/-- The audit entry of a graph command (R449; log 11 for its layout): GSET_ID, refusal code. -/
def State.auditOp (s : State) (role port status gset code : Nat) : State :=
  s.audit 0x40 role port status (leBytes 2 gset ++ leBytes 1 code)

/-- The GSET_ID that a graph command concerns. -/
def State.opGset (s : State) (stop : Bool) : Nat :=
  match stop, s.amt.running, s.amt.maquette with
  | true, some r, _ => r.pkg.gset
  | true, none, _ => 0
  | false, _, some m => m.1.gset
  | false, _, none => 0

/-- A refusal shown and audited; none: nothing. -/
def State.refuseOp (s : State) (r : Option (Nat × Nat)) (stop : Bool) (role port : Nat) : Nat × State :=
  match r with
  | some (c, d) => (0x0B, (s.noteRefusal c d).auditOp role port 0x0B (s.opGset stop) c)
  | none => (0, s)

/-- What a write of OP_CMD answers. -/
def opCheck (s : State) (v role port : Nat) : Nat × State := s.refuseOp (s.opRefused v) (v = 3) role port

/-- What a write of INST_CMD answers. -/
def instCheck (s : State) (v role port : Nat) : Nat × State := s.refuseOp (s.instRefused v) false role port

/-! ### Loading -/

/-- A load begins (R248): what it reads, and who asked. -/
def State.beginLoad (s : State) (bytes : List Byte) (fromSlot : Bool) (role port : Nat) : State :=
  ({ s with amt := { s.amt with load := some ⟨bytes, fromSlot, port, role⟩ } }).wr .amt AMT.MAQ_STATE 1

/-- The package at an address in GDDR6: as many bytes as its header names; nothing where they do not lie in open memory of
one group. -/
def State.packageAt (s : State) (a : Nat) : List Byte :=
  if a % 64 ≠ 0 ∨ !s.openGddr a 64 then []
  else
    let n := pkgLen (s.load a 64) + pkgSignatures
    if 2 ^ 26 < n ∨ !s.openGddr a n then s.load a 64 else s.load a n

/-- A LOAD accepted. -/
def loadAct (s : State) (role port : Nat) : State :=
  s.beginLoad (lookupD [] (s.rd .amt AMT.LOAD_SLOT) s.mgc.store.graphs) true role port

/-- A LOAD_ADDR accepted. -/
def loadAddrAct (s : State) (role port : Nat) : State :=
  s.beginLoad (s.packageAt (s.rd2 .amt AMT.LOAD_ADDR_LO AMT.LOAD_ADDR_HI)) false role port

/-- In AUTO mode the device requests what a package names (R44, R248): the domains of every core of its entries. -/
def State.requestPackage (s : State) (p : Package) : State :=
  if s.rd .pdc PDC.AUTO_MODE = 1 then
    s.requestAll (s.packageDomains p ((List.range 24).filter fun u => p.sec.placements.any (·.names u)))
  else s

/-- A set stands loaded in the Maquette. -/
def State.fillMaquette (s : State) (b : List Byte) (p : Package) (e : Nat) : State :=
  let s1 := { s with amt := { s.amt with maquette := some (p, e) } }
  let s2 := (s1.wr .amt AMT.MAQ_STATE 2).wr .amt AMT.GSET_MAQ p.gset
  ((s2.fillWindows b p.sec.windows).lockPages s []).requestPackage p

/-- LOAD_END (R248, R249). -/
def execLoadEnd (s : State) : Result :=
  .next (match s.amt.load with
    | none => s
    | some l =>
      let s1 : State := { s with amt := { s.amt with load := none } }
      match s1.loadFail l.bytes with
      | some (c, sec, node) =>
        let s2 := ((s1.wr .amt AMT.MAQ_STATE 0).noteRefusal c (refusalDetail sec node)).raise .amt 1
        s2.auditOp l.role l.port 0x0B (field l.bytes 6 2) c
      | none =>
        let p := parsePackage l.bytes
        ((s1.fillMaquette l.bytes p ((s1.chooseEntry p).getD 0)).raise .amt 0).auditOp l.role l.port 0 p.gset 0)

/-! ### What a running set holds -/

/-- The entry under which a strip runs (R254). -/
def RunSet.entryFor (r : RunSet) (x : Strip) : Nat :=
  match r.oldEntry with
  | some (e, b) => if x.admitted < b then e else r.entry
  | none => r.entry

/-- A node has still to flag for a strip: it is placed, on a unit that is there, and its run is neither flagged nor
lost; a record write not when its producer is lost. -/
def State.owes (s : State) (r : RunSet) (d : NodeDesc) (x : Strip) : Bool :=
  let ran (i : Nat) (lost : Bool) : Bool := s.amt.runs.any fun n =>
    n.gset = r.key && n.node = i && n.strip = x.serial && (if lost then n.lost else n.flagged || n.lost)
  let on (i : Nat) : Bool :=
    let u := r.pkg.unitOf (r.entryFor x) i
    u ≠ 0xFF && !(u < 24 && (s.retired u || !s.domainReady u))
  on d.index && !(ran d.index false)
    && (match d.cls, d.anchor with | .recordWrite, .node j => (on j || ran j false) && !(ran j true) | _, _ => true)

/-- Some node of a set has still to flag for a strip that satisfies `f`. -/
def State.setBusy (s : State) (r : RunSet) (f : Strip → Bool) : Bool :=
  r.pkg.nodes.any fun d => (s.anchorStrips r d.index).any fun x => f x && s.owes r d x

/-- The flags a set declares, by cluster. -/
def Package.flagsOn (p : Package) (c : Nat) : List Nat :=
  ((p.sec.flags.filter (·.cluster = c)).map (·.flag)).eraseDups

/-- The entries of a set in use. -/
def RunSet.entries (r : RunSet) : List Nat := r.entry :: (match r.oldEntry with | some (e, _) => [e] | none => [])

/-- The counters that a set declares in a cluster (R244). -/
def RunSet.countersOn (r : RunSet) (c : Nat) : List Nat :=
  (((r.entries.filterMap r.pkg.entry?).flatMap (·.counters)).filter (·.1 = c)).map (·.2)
◆ ◆ ◆ ◆ ◆ ◆ ◆
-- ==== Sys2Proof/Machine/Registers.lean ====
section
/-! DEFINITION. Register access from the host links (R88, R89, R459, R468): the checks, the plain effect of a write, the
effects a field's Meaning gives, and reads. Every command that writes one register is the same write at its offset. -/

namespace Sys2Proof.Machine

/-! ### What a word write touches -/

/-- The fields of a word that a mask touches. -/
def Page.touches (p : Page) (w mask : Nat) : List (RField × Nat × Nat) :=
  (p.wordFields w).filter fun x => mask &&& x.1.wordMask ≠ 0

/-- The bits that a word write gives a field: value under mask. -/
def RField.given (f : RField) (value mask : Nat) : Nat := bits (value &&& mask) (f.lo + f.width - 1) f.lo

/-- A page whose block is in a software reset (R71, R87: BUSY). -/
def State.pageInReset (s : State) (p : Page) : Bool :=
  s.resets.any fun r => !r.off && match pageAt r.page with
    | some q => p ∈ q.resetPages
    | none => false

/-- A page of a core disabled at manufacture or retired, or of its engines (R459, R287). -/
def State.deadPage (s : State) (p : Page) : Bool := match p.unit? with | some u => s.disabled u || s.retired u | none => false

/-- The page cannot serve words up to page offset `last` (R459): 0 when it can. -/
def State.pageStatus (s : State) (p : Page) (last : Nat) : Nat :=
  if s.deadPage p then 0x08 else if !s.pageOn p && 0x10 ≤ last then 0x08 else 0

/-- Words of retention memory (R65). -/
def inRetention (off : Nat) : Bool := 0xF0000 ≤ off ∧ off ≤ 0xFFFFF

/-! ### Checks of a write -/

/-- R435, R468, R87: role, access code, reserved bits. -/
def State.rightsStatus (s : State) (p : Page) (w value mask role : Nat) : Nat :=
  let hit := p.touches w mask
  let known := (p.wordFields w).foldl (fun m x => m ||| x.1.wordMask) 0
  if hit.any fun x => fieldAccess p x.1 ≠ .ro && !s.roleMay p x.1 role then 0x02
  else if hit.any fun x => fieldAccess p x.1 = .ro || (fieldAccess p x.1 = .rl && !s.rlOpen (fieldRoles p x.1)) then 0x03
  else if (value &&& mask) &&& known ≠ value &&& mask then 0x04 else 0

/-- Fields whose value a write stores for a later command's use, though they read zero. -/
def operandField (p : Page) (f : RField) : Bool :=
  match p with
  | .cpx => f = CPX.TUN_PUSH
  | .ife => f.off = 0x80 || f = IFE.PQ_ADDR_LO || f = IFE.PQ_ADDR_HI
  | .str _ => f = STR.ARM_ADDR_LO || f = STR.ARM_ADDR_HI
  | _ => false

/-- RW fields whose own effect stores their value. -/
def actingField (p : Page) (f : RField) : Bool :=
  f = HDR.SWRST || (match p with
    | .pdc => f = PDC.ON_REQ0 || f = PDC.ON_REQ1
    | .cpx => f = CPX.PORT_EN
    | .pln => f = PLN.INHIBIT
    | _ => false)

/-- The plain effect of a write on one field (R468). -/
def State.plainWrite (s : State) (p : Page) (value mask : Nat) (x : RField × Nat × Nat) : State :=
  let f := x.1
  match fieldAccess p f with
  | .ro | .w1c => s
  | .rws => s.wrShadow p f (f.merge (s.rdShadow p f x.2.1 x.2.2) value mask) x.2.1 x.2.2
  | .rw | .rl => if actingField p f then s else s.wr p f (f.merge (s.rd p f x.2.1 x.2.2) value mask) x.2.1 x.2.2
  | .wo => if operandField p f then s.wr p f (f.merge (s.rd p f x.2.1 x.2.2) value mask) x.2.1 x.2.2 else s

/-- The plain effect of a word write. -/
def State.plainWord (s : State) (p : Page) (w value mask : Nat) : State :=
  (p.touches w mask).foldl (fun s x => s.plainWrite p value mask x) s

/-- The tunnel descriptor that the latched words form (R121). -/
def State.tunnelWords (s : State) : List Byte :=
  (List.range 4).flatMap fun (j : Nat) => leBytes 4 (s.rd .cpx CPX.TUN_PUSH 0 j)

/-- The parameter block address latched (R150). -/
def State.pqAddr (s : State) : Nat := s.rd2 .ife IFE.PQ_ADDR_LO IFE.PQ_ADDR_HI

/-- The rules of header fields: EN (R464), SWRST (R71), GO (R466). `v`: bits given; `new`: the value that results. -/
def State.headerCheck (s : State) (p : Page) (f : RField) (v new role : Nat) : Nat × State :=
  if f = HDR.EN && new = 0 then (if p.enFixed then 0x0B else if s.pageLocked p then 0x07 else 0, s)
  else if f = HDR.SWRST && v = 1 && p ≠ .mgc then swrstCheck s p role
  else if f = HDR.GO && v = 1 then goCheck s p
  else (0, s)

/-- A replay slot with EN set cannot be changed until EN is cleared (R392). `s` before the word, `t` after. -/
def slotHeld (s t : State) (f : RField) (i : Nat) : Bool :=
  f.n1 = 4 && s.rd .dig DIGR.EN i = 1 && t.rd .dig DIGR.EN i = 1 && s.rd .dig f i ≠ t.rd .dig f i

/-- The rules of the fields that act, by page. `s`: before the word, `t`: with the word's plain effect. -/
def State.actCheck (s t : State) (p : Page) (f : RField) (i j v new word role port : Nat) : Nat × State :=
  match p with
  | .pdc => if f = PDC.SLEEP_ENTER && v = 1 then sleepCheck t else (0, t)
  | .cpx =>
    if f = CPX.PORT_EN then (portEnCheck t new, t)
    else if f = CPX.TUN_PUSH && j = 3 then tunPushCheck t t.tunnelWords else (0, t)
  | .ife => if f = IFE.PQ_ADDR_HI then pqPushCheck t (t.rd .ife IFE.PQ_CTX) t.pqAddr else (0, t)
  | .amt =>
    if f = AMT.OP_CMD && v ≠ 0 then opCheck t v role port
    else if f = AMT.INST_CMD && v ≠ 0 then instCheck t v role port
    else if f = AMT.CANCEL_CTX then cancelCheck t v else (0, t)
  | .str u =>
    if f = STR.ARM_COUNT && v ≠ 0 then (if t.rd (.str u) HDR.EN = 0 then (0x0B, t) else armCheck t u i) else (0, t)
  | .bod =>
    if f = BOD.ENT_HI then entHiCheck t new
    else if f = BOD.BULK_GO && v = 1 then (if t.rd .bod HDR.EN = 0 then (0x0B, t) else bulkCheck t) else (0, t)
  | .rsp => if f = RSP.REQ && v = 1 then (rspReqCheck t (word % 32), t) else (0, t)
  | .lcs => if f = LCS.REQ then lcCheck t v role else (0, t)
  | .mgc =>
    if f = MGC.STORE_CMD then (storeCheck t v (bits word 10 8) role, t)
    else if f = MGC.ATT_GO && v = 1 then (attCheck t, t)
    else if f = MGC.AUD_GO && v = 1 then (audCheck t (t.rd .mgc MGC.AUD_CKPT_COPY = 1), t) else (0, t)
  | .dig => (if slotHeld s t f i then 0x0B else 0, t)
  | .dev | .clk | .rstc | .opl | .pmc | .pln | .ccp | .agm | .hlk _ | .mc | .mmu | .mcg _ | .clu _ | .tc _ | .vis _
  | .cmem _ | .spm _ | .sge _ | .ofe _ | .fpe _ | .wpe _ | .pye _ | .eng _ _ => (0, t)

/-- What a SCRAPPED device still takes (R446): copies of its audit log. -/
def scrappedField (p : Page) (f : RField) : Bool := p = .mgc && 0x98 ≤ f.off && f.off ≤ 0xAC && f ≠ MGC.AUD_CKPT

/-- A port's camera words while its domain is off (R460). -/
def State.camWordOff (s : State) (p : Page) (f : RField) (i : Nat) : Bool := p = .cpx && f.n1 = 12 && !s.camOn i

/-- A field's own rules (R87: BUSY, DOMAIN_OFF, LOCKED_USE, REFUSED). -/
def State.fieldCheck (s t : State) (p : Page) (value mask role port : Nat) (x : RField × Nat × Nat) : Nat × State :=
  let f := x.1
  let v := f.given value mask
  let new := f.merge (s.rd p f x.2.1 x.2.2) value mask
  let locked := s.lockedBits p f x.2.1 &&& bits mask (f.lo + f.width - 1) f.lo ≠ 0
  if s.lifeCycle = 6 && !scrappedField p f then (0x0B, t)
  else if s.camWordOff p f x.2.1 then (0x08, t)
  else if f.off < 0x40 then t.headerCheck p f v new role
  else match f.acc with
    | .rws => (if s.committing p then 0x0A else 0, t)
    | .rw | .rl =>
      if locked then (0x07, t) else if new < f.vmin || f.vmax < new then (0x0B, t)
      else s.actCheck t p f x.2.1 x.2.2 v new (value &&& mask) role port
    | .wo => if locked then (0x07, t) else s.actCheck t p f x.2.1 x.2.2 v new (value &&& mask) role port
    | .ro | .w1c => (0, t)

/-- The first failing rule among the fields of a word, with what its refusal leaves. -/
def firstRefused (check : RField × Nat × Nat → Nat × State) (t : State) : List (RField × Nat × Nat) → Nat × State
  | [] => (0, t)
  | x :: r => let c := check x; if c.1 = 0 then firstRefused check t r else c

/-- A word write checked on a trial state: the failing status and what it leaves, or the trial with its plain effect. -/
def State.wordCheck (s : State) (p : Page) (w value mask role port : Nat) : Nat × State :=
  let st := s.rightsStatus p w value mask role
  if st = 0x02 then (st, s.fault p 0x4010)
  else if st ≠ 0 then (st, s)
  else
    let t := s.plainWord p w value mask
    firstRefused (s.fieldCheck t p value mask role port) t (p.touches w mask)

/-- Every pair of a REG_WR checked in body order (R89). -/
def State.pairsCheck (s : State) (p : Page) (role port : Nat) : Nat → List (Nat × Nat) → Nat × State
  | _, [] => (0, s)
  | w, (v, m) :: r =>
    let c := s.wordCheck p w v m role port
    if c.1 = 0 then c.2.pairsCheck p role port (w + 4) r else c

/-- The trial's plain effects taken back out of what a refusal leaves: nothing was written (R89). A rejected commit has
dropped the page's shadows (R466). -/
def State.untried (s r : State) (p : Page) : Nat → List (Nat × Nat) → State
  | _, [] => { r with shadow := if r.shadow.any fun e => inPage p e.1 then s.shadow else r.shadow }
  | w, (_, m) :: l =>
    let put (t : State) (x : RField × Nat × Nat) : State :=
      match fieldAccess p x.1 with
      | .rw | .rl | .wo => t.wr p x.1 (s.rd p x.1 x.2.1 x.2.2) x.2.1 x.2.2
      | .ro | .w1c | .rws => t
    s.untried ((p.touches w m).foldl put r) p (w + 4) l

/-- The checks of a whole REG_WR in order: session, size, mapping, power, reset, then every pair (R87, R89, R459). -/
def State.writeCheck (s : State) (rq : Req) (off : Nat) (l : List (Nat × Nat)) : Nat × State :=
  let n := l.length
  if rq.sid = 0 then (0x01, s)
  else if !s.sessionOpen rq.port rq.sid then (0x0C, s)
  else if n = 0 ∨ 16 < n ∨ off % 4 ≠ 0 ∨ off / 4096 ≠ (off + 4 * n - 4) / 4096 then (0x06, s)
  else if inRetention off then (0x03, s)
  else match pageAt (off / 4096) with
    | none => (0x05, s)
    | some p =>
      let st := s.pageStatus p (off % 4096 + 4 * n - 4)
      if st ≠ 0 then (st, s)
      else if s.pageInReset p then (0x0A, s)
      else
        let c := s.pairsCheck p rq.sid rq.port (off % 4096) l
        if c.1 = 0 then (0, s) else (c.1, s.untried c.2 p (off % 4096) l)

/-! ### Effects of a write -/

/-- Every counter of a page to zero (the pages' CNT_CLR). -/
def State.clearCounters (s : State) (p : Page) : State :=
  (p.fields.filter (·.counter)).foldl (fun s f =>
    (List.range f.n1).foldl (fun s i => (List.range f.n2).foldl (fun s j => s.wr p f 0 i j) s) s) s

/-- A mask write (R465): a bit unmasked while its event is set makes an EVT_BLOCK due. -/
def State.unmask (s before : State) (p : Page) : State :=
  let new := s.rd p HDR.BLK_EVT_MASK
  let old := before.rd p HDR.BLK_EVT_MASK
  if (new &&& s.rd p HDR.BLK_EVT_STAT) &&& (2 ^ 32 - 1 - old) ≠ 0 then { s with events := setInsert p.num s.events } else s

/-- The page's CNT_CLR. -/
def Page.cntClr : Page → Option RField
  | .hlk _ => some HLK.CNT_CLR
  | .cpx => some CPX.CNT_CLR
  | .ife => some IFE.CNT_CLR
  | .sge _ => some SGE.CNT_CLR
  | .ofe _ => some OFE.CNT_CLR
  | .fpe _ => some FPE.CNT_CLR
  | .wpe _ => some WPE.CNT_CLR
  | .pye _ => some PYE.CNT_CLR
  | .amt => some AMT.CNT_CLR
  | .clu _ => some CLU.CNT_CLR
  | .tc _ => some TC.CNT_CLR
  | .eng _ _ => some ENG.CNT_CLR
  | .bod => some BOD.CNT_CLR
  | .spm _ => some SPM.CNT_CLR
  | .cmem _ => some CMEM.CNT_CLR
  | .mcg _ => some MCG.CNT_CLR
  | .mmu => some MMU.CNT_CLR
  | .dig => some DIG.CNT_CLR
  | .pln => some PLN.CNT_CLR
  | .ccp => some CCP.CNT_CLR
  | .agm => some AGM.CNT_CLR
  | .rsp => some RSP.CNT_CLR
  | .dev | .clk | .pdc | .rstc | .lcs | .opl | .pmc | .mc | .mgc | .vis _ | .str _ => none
◆ ◆ ◆ ◆ ◆ ◆ ◆
### ASSIGNMENT
Going through the material, count each line that carries the word "deadPage", and output only that count.

### EXERCISE RESULT
2